## Task
Repeat exactly, and only, the lines below starting at the line that contains "rcases hd with hd | hd" and ending at the line that contains "follows a run. -/", inclusive of both.

## Data in this exercise
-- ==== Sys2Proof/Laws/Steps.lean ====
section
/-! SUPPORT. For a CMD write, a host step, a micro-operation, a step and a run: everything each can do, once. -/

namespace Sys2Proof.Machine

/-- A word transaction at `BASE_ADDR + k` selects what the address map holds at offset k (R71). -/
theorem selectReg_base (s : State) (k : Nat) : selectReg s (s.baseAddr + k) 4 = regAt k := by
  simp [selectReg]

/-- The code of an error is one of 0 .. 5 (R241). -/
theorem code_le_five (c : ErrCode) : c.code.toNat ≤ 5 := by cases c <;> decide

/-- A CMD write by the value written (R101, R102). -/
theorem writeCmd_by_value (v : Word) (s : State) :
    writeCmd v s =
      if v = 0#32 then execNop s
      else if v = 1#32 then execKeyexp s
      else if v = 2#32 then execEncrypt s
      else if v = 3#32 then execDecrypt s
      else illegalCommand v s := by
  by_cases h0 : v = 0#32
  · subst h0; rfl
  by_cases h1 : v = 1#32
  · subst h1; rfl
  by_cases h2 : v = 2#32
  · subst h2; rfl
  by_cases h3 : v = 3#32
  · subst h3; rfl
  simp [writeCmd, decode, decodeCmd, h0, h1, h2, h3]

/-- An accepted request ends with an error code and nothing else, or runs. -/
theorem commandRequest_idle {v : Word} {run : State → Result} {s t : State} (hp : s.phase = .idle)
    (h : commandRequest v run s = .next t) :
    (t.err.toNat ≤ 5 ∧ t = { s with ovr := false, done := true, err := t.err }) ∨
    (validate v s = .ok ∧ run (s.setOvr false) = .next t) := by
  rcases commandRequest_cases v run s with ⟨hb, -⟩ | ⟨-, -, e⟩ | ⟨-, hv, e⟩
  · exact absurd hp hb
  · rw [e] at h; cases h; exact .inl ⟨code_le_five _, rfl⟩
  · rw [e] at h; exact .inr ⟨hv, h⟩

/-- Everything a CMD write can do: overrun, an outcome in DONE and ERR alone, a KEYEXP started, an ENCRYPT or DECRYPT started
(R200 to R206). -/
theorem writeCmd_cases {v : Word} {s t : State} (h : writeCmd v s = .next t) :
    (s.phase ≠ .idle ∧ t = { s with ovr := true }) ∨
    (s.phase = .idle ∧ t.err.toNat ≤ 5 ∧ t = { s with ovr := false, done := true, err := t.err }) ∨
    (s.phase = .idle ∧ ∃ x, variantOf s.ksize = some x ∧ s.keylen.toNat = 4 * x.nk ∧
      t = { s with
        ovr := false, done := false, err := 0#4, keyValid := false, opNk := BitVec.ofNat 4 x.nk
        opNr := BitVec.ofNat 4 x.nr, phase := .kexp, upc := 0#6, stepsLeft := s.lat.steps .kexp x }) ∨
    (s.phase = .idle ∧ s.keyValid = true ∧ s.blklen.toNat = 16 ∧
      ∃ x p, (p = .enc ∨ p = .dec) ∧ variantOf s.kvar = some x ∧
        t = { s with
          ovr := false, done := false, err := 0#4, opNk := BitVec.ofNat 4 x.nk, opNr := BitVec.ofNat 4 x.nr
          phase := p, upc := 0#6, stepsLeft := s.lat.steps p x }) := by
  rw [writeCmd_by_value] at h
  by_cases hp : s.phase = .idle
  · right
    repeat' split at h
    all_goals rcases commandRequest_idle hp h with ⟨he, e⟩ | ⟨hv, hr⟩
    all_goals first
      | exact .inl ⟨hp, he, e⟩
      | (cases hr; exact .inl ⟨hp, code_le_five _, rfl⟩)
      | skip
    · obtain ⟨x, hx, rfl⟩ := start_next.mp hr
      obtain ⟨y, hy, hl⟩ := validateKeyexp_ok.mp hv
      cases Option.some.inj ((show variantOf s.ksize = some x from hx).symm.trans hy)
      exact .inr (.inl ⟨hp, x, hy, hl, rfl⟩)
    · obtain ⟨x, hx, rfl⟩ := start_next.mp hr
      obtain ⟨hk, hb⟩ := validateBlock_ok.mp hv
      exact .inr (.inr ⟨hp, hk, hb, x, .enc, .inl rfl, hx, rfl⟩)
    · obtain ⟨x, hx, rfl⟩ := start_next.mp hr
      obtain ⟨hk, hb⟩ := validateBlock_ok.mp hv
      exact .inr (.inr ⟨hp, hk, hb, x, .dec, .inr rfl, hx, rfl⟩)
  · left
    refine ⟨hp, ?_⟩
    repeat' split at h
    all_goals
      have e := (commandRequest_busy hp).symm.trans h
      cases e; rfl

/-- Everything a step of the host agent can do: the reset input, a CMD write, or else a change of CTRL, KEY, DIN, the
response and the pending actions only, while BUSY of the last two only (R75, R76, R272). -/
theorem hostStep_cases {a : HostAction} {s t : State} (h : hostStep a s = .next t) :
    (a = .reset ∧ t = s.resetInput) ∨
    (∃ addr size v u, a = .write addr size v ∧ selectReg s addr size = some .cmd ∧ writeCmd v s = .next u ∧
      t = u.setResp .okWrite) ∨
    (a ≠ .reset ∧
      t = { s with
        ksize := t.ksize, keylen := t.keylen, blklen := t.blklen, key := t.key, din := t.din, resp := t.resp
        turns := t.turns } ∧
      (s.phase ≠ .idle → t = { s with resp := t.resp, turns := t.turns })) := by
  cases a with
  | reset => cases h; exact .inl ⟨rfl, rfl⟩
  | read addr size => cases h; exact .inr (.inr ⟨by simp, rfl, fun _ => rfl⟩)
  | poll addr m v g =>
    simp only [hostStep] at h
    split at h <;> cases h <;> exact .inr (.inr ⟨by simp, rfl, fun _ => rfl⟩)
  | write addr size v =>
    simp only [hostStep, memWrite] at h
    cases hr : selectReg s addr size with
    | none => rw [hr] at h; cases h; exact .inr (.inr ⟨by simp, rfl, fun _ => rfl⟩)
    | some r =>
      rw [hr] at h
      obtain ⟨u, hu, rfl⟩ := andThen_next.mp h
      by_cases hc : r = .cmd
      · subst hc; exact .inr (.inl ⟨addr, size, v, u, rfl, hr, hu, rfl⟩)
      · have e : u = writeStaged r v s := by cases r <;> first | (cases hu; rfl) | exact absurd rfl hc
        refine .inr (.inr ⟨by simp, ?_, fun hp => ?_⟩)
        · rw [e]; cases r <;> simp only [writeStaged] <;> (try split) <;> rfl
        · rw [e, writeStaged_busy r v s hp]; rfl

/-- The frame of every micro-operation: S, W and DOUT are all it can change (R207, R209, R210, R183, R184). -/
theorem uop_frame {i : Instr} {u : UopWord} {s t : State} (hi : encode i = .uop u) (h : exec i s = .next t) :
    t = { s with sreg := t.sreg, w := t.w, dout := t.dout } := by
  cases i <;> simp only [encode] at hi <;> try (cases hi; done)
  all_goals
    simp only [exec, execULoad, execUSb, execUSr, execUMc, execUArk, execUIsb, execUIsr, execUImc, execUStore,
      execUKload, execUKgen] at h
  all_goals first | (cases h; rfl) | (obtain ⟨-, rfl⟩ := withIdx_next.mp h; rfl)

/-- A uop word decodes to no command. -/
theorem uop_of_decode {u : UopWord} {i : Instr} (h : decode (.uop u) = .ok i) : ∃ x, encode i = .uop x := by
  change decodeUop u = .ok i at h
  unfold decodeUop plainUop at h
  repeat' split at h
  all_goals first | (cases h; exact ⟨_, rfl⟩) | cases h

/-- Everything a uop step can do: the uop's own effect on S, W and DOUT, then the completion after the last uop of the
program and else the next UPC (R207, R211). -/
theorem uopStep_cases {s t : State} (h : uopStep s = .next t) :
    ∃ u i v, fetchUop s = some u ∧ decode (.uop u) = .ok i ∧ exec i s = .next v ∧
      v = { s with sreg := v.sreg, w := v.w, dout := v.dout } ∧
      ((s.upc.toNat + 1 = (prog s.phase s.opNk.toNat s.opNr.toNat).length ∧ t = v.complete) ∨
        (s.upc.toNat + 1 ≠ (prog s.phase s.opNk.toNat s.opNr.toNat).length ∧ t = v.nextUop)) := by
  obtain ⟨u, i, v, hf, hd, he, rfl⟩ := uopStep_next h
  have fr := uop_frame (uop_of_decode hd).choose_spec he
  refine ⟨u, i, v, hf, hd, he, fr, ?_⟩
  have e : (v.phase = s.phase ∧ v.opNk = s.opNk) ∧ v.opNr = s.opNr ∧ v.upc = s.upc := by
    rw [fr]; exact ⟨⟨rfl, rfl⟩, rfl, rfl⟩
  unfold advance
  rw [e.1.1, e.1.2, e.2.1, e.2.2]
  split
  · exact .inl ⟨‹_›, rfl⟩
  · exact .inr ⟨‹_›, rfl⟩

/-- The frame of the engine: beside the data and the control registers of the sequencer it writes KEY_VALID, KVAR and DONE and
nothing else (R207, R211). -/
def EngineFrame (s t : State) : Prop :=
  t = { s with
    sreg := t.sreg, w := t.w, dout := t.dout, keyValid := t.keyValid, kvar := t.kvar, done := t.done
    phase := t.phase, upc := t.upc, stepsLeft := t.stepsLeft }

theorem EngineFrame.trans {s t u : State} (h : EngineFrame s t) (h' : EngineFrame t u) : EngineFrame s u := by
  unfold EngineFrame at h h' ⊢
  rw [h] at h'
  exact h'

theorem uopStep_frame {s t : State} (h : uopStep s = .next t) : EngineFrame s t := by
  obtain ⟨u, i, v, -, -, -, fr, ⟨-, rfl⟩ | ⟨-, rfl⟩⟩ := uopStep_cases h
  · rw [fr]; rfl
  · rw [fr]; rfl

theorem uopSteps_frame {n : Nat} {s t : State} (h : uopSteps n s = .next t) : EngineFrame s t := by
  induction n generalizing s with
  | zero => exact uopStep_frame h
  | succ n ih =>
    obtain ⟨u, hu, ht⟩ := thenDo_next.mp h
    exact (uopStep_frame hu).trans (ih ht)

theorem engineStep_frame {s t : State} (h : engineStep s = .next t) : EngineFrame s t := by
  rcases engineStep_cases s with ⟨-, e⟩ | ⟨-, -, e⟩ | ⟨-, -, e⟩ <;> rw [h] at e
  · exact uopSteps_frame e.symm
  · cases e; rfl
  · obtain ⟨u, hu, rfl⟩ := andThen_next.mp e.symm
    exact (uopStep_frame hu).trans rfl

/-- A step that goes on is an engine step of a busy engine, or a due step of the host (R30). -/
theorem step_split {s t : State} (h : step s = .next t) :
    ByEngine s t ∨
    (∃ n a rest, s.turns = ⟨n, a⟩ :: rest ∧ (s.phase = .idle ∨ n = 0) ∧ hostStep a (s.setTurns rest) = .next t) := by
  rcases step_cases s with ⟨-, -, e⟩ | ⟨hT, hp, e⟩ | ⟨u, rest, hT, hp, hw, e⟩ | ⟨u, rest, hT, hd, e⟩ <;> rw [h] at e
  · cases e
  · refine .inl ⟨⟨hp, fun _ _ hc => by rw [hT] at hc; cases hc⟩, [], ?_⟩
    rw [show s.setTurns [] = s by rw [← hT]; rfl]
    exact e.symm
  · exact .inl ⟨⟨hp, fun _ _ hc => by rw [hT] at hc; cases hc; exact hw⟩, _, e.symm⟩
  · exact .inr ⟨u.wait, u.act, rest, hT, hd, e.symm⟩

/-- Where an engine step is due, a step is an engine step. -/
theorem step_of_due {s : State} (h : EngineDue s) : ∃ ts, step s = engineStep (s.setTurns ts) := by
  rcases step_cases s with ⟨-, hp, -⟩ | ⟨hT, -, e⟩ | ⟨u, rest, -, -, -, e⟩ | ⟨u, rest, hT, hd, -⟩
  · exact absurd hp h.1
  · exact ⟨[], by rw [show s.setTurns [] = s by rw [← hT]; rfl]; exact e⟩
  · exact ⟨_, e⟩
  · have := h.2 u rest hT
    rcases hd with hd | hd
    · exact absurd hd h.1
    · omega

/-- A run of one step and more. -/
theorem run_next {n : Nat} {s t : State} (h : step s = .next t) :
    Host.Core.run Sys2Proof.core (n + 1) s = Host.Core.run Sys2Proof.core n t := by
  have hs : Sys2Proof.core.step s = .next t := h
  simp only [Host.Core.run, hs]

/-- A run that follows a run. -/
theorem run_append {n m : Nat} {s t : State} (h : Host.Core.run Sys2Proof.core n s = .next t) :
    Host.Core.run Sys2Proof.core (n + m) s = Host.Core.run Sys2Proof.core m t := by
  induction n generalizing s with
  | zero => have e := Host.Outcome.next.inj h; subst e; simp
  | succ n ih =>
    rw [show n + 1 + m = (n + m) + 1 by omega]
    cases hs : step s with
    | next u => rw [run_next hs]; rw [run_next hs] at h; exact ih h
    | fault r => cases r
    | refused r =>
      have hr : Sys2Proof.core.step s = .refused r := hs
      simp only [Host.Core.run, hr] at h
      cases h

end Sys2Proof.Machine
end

## Task response
    rcases hd with hd | hd
    · exact absurd hd h.1
    · omega

/-- A run of one step and more. -/
theorem run_next {n : Nat} {s t : State} (h : step s = .next t) :
    Host.Core.run Sys2Proof.core (n + 1) s = Host.Core.run Sys2Proof.core n t := by
  have hs : Sys2Proof.core.step s = .next t := h
  simp only [Host.Core.run, hs]

/-- A run that follows a run. -/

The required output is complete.